For much of the past decade, American design culture has oscillated between two poles: hyper-polished aesthetics on one end, and abstract systems-thinking on the other. The 2026 National Design Awards, announced by Cooper Hewitt, Smithsonian Design Museum, suggest a different synthesis—one in which design is neither a surface nor a theory, but a civic practice embedded in daily life, politics, climate, labor, and memory.

Launched in 2000 under the White House Millennium Council, the National Design Awards have long served as a barometer of where American design believes its moral center lies. This year’s winners—spanning architecture, interiors, fashion, digital design, landscape, and product—are united less by style than by stance. Their work insists that design is a public act, one that redistributes power, makes inequities legible, and reclaims beauty as a shared resource rather than a luxury commodity.

As Cooper Hewitt director Maria Nicanor has framed it, design here operates as a civic force—reflecting collective values while shaping everyday experience. Together, the honorees form a portrait of American design not as a market category, but as a cultural infrastructure.

Below, a closer look at each of the 2026 National Design Award winners—and why their work matters now.

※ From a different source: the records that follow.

/-- STORE_TICK (06 R148; R342): the domain time base advances one tick of 1 µs; the master distributes it. A module in RESET passes
into FWAUTH (R309; log 28). -/
def execStoreTick (s : State) : Host.Outcome State Fault Refusal :=
  let now := s.regs.m.tbase + 1
  let st := if fld s.regs.m.mstate 0 4 = 0 then putFld s.regs.m.mstate 0 4 1 else s.regs.m.mstate
  let s1 := { s with ticks := s.ticks + 1, regs := { s.regs with m := { s.regs.m with tbase := now, mstate := st } } }
  let s2 := if s1.isMaster then (List.range (s1.nmod + 1)).foldl (fun s m =>
    if m = s.mid then s else s.sendMsg (s.message m 5 0 0 (leBytes 8 now.toNat))) s1 else s1
  .next ((List.range 16).foldl State.lostOver ((List.range 16).foldl State.idleFlit s2))

/-! ### Barriers across modules (02 R44; log 9) -/

/-- What a barrier message says: members of a domain group on the sender's module with their arrivals (from 2^64 up:
departed); `join` where they are told for the first time. -/
structure BMsg where
  join : Bool
  key : Nat
  node : Nat
  serial : Nat
  drank : Nat
  members : List (Nat × Nat)
  deriving DecidableEq, Repr

def BMsg.bytes (b : BMsg) : List Byte :=
  leBytes 1 b.join.toNat ++ leBytes 8 b.key ++ leBytes 2 b.node ++ leBytes 8 b.serial ++ leBytes 2 b.drank ++ leBytes 2 b.members.length ++
  b.members.flatMap (fun m => leBytes 4 m.1 ++ leBytes 1 (m.2 / 2 ^ 64) ++ leBytes 8 (m.2 % 2 ^ 64))

def BMsg.read (bs : List Byte) : BMsg :=
  let at_ (k n : Nat) : Nat := leNat ((bs.drop k).take n)
  { join := at_ 0 1 == 1, key := at_ 1 8, node := at_ 9 2, serial := at_ 11 8, drank := at_ 19 2,
    members := (List.range (at_ 21 2)).map (fun i => (at_ (23 + 13 * i) 4, at_ (27 + 13 * i) 1 * 2 ^ 64 + at_ (28 + 13 * i) 8)) }

/-- The module's own domain group of a message. -/
def BGroup.named (b : BGroup) (m : BMsg) : Bool := b.lvl == 4 && decide (b.arrived.length < b.nmem) && b.key == m.key && b.node == m.node

/-- The sender has joined the group under this serial, or under another. -/
def BGroup.joinedAs (b : BGroup) (m : BMsg) : Bool := b.joined.contains (m.drank + (m.serial + 1) * 65536)
def BGroup.joinedOther (b : BGroup) (m : BMsg) : Bool :=
  b.joined.any (fun k => k % 65536 == m.drank && k != m.drank + (m.serial + 1) * 65536)

/-- The group learns what a message says. -/
def BGroup.take (b : BGroup) (m : BMsg) : BGroup :=
  let r := m.members.foldl (fun l e => insertN e.1 e.2 l) b.remote
  { b with remote := r, joined := insertSet (m.drank + (m.serial + 1) * 65536) b.joined, formed := decide (b.arrived.length + r.length = b.nmem) }

/-- Whether a barrier message can be handled now: `some true` applied, `some false` dropped as stale. -/
def State.barrierReady (s : State) (b : BMsg) : Option Bool :=
  match s.groups.find? (fun g => g.named b) with
  | some g => if b.join then (if g.joinedOther b then none else some true) else some (g.joinedAs b)
  | none => if b.join then none else some false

Design Visionary: Robert Earl Paige

Design as access, not aspiration

Robert Earl Paige in his Hyde Park Art Center Studio in 2021. Photo: Tom van Eynde

Robert Earl Paige’s career unfolds as a quiet rebuke to the notion that innovation must announce itself loudly. Working across art, craft, fashion, interiors, and education, Paige has spent decades dissolving the hierarchies that separate “high” design from everyday life. His practice—rooted in repurposing, color, and material improvisation—treats design not as an object to be consumed, but as a process to be shared.

Robert Earl Paige, Homage to Milano. Silk-screen-printed scarf; 30 x 31 inches (1964). Photo: Tom van Eynde. Courtesy of Hyde Park Art Center

In the 1970s, his Dakkabar Collection translated West African textile traditions into home furnishings sold through Sears, placing Black visual culture into the domestic mainstream at a scale few designers have matched. Long before “circular design” entered the lexicon, Paige was transforming cardboard, paper, and found fibers into objects that invited curiosity rather than reverence. As an educator and participant in the Black Arts Movement, his work insists that accessibility is not a compromise of quality, but its ethical foundation.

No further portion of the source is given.